§ **Stored data entries**
========================

-- ==== Sys2Proof/Certificates/Slice0/Obligations.lean ====
section
/-! DEFINITION. The statements for the provers. Each docstring names the rule of spec/ it formalises; OBLIGATIONS.json lists
them. A statement about an instruction gives its next state whole, as a record update of the state before, so that what the
update does not name is unchanged: that is its frame. -/

open Sys2Proof Sys2Proof.Machine

/-! ### Encoding -/

/-- Decoding the encoding of a well-formed instruction gives it back, every operand at every value (30 R70 to R77, 42
R170). -/
def Obligations.DecodeEncodeRoundTrip : Prop :=
  ∀ i : Instr, i.wf = true → decode (encode i) = i

/-- Every command word and every access decodes to a well-formed instruction, which encodes to it again: no bit of a word
or an access is dropped (30 R76: every word is exactly one of START, UPDATE, FINAL, or illegal). -/
def Obligations.EncodeDecodeRoundTrip : Prop :=
  ∀ e : Encoding, (decode e).wf = true ∧ encode (decode e) = e

/-- R77: the legal words are START's, UPDATE's and FINAL's as listed, of START's codes two select a mode and the rest
none, and every other word is illegal. -/
def Obligations.LegalWordsAreThoseListed : Prop :=
  ∀ w : Word,
    (∀ m : BitVec 8, decodeWord w = .start m ↔ w = 0x00000001#32 ||| m.setWidth 32 <<< 8)
    ∧ (∀ m : BitVec 8, modeOfCode m = none ↔ m ≠ 0x00#8 ∧ m ≠ 0x01#8)
    ∧ (decodeWord w = .update ↔ w = 0x00000002#32)
    ∧ (∀ n : BitVec 4, decodeWord w = .final n ↔ w = 0x00000003#32 ||| n.setWidth 32 <<< 16)
    ∧ (decodeWord w = .illegal w ↔
        (∀ m : BitVec 8, w ≠ 0x00000001#32 ||| m.setWidth 32 <<< 8) ∧ w ≠ 0x00000002#32
          ∧ ∀ n : BitVec 4, w ≠ 0x00000003#32 ||| n.setWidth 32 <<< 16)

/-- Words written out from the formats of 30 R70 and the vectors of 95 section 4.1, and accesses from 10 R22. -/
def Obligations.WordsOfTheSpecDecode : Prop :=
  decodeWord 0x00000001#32 = .start 0#8 ∧ decodeWord 0x00000101#32 = .start 1#8
    ∧ decodeWord 0x0000FF01#32 = .start 255#8 ∧ decodeWord 0x00000002#32 = .update
    ∧ decodeWord 0x000F0003#32 = .final 15#4 ∧ decodeWord 0x00000011#32 = .illegal 0x00000011#32
    ∧ decodeWord 0x00010001#32 = .illegal 0x00010001#32 ∧ decodeWord 0x00000102#32 = .illegal 0x00000102#32
    ∧ decodeWord 0x00000000#32 = .illegal 0#32
    ∧ decodeAccess ⟨1, 0x04, 4, .read⟩ = .rdStatus 1
    ∧ decodeAccess ⟨0, 0x1C, 4, .write 0x0F0E0D0C#32⟩ = .wrKey3 0 0x0F0E0D0C#32
    ∧ decodeAccess ⟨0, 0x0C, 4, .read⟩ = .rsvdOffset 0 0x0C .read
    ∧ decodeAccess ⟨0, 0x42, 4, .read⟩ = .badSizeOrAlign 0 0x42 4 .read

/-- The order of 42 R170: a wrong size or a misaligned offset first, then a reserved offset, then the register. -/
def Obligations.AccessDecodeOrder : Prop :=
  ∀ a : Access,
    (a.size ≠ 4 ∨ a.off.toNat % 4 ≠ 0 → decodeAccess a = .badSizeOrAlign a.k a.off a.size a.dir)
    ∧ (a.size = 4 → a.off.toNat % 4 = 0 → a.off.toNat = 0x0C ∨ 0x50 ≤ a.off.toNat →
        decodeAccess a = .rsvdOffset a.k a.off a.dir)
    ∧ (a.size = 4 → a.off.toNat % 4 = 0 → a.off.toNat ≠ 0x0C → a.off.toNat < 0x50 →
        (∀ off size dir, decodeAccess a ≠ .badSizeOrAlign a.k off size dir)
          ∧ (∀ off dir, decodeAccess a ≠ .rsvdOffset a.k off dir) ∧ encode (decodeAccess a) = .bus32 a)

/-! ### The step -/

/-- R51: an address in the window of an instance reaches that instance at its offset; an address outside every window is
not decoded, so an access there leaves every instance and every waiting access as it was and gets no response. -/
def Obligations.AddressReachesItsInstance : Prop :=
  (∀ n i off : Nat, i < n → off < 0x100 →
      route n (Config.base + 0x100 * i + off) = some (i, BitVec.ofNat 8 off))
  ∧ ∀ (s : State) (addr size : Nat) (dir : Dir) (es : List Event),
      (∀ i < s.insts.length, addr < Config.base + 0x100 * i ∨ Config.base + 0x100 * i + 0xFF < addr) →
      (∀ a ∈ s.waiting, s.blocked a = true) → s.events = .access addr size dir :: es →
      step s = .next { s with events := es, resp := none }

/-- An access delivered to an instance is decoded and run by that very step. -/
def Obligations.StepRunsDeliveredAccess : Prop :=
  ∀ (s : State) (k off size : Nat) (dir : Dir) (es : List Event),
    k < s.insts.length → off < 0x100 → (∀ a ∈ s.waiting, s.blocked a = true) →
    s.events = .access (Config.base + 0x100 * k + off) size dir :: es →
    step s = exec (decodeAccess ⟨k, BitVec.ofNat 8 off, size, dir⟩) { s with events := es, resp := none }

/-- A waiting access is run in the first step in which it need not wait, before anything else happens (42 R171, R183). -/
def Obligations.StepRunsHeldAccessFirst : Prop :=
  ∀ (s : State) (pre post : List Access) (a : Access),
    s.waiting = pre ++ a :: post → (∀ b ∈ pre, s.blocked b = true) → s.blocked a = false →
    step s = exec (decodeAccess a) { s with waiting := pre ++ post, resp := none }

/-- An access is held exactly when it writes CMD or reads a DOUT register of a busy instance; then nothing of any
instance changes and it waits behind those that wait. No other access is ever held (42 R171 to R186). -/
def Obligations.HeldExactlyWhileBusy : Prop :=
  ∀ (a : Access) (s t : State), exec (decodeAccess a) s = .next t →
    (t.resp = some .held ↔
      s.busyAt a.k = true
        ∧ ((∃ v, a.dir = .write v ∧ a.size = 4 ∧ a.off = 0x00#8)
          ∨ (a.dir = .read ∧ a.size = 4 ∧ ∃ j < 4, a.off = BitVec.ofNat 8 (0x40 + 4 * j))))
    ∧ (t.resp = some .held → t = { s with waiting := s.waiting ++ [a], resp := some .held })
    ∧ (t.resp ≠ some .held → t.waiting = s.waiting)

/-! ### Reset -/

/-- The state after reset: at least one instance, each of them cleared (70 R230, 60 R214). That nothing is delivered or to
come is the model's (log 13). -/
def Obligations.ResetStateIsZero : Prop :=
  1 ≤ State.reset.insts.length ∧ (∀ x ∈ State.reset.insts, x.Cleared)
    ∧ State.reset.waiting = [] ∧ State.reset.events = []

/-- R230: a reset of one instance or of all sets, in one step, every piece of state of those it resets to the value of
the table, whatever was open or in flight; it touches no other instance and no waiting access. -/
def Obligations.ResetEventClearsInstance : Prop :=
  ∀ (s : State) (k : Nat) (x : Inst) (es : List Event),
    s.insts[k]? = some x → (∀ a ∈ s.waiting, s.blocked a = true) →
    (s.events = .reset k :: es →
      ∃ y, step s = .next { s with insts := s.insts.set k y, events := es, resp := none } ∧ y.Cleared)
    ∧ (s.events = .resetAll :: es →
      ∃ t, step s = .next t ∧ t.waiting = s.waiting ∧ t.events = es ∧ t.insts.length = s.insts.length
        ∧ ∀ y ∈ t.insts, y.Cleared)

/-- The first of the accesses held when a reset of its instance arrives completes in the next step, against the reset
state `y`: a write of CMD is issued, UPDATE and FINAL being refused with SEQUENCE_ERROR and START running normally; a DOUT
read returns 0 (70 R231, 42 R171 and R183, 20 R60). That of several held accesses the first delivered goes first, and
before any event, is the model's (log 5). A reset of all instances, and the accesses held behind the first, are not stated
here: they follow from ResetEventClearsInstance with StepRunsHeldAccessFirst. -/
def Obligations.HeldAccessMeetsResetState : Prop :=
  ∀ (s : State) (a : Access) (rest : List Access) (x : Inst) (es : List Event),
    s.insts[a.k]? = some x → s.waiting = a :: rest → (∀ b ∈ s.waiting, s.blocked b = true) →
    s.events = .reset a.k :: es →
    ∃ (t u : State) (y z : Inst), step s = .next t ∧ t.waiting = s.waiting ∧ t.insts = s.insts.set a.k y ∧ y.Cleared
      ∧ step t = .next u ∧ u.waiting = rest ∧ u.events = es ∧ u.insts = s.insts.set a.k z
      ∧ (a.dir = .read → u.resp = some (.data 0#32) ∧ z = y)
      ∧ ∀ v, a.dir = .write v → u.resp = some .written ∧ z = y.issue (decodeWord v)
        ∧ (decodeWord v = .update ∨ (∃ n, decodeWord v = .final n) → z = { y with err := .sequenceError })
        ∧ ∀ md, decodeWord v = .start (modeCode md) → z = { y with pendMode := md, pendOp := .start }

========================

§ **Exercise instructions**
Pull out each line of the records holding the string "nothing".

§ **Task output**
/-- An access is held exactly when it writes CMD or reads a DOUT register of a busy instance; then nothing of any
/-- The state after reset: at least one instance, each of them cleared (70 R230, 60 R214). That nothing is delivered or to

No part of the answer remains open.